I just took a tab of Blue Cheer!

Il quarto album, Blue Cheer, viene alla luce nel dicembre del 1969, prodotto nei Wally Heider Studios di San Francisco dalla Philips Records. Prosegue il discorso iniziato dal precedende New! Improved! con Bruce Stephens e Ralph Kellogg. Viene escluso Paul Whaley, alle prese con problemi di tossicodipendenza, a favore del batterista Norman Mayell. Si intravede pure, con l’accredito di due canzoni, il prossimo chitarrista Gary Lee Yoder (ex Oxford Circle e Kak). Rimane il solo bassista Dickie Peterson come elemento originario e tutta l’intelaiatura ne risente. Il blues, la matrice dei Blue Cheer, viene rivisitato senza eccessi estremi, la polvere ristagna convortevole, con un grande ritmo propulsivo. Le tastiere danno qualità e interagiscono attraendo e attirando l’ascoltatore verso lidi rilassati ma ancora incisivi. Pure la voce rimane senza lo slancio selvatico, rimodulando grinta e aggresività.

Splendida la versione di Hello L.A., Bye Bye Birmingham di Delaney Bramlett, i duetti tra chitarra e organo di Ain’t That The Way (Love’s Supposed To Be) o l’attacco formidabile di Fool, scritto da Yoder con le lyrics di Gary Grelecki, impreziosito dall’armonica di Gary che pareggia il mood di John Sebastian, frontman di Lovin’ Spoonful, in Roadhouse Blues dei Doors. Nel settembre 1970 la svolta pop-blues viene ancor più rimarcata da The Original Human Being.

Ai Mercury Sound Studios il feeling scorre tra le sezioni di fiati e la chitarra di Gary Yoder sostituisce definitivamente Bruce Stephens. Anche Peterson da prova di grande maturità artistica coadiuvato dalle tastiere pulite di Kellogg. Il manufatto pesante, contrappuntato dal blues macchiato psych, fornisce un’atmosfera effervescente senza, peraltro, impressionare oltremodo. L’esuberante vigore dei vecchi tempi si manifesta nel groove determinato di Good Times Are So Hard To Find, siglato dal trombettista Kent Housman e dal batterista Norman Mayell. E la trascinante Pilot in cui Gary Yoder autografa il pezzo con il paroliere Gary Ramon Grelecki, come per la gran parte del disco. Due amici che si conoscono da molto tempo e che disegnano le alchimie dei nuovi Blue Cheer. Il rude lamento di Peterson in Man On The Run si scontra con la bellezza della strumentale Babaji (Twilight Raga) dove il sitar di Mayell regala una gemma di rara magnificenza, grazie alle Corde degli Dei, estasiata e suggestiva nel crepuscolo d’Oriente. L’Aurea Aetas termina con il sesto album Oh! Pleasant Hope nell’aprile del 1971 con la stessa formazione del quinto lavoro.

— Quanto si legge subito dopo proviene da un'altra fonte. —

/-- 44_system R142: HS.CYCLE is HS.TICK, then HS.RX where a buffer was delivered (the sends, the receive and the sleep
are the host's, log entry 14). -/
def Obligations.CycleIsTickThenReceive : Prop :=
  ∀ (s t : State) (now : Nat) (buf : Bytes), s.pending = hsCycle now (some buf) →
    exec (.hsTick now) { s with pending := hsCycle now (some buf) |>.drop 1 } = .next t →
    step s = .next t ∧ step t = exec (.hsRx buf) { t with pending := [] }
end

Una strana predisposizione al folk-rock, vicino alle posizioni dei Grateful Dead di Workingman’s Dead senza raggiungere lo stesso livello. Ballate di largo respiro e qualche intermezzo blues, ancora scabro, come Ecological Blues e Heart Full Of Soul. Se i problemi con la droga di Richard Allan “Dickie” hanno ridotto la partecipazione a tre canzoni (“Penso che le droghe siano state un fattore decisivo in molteplici circostanze”) il resto del quartetto non ha lasciato che ciò interferisse con il disincantato ascolto di questo orientamento. E pensare che poco tempo addietro si compiva un allucinogeno esperimento ante-metal, fuori da ogni controllo. Dopo quest’ultimo capitolo arriva lo scioglimento. I Blue Cheer tentano alcune reunion nei seventies senza particolare fortuna. Negli anni Ottanta, con l’album The Beast Is Back, trovano il giusto amalgama e proseguono con discreto seguito e qualche valido spunto artistico.

Le line-up cambiano e si rinnovano, così come le nuove incisioni – due gli album solo di Peterson, Child Of The Darkness (1997), Tramp (1999) – e i frequenti spettacoli live. Sino al 12 ottobre 2009 quando con la scomparsa di Dickie, Blue Cheer, finisce la sua parabola lasciando un’insegnamento maestoso.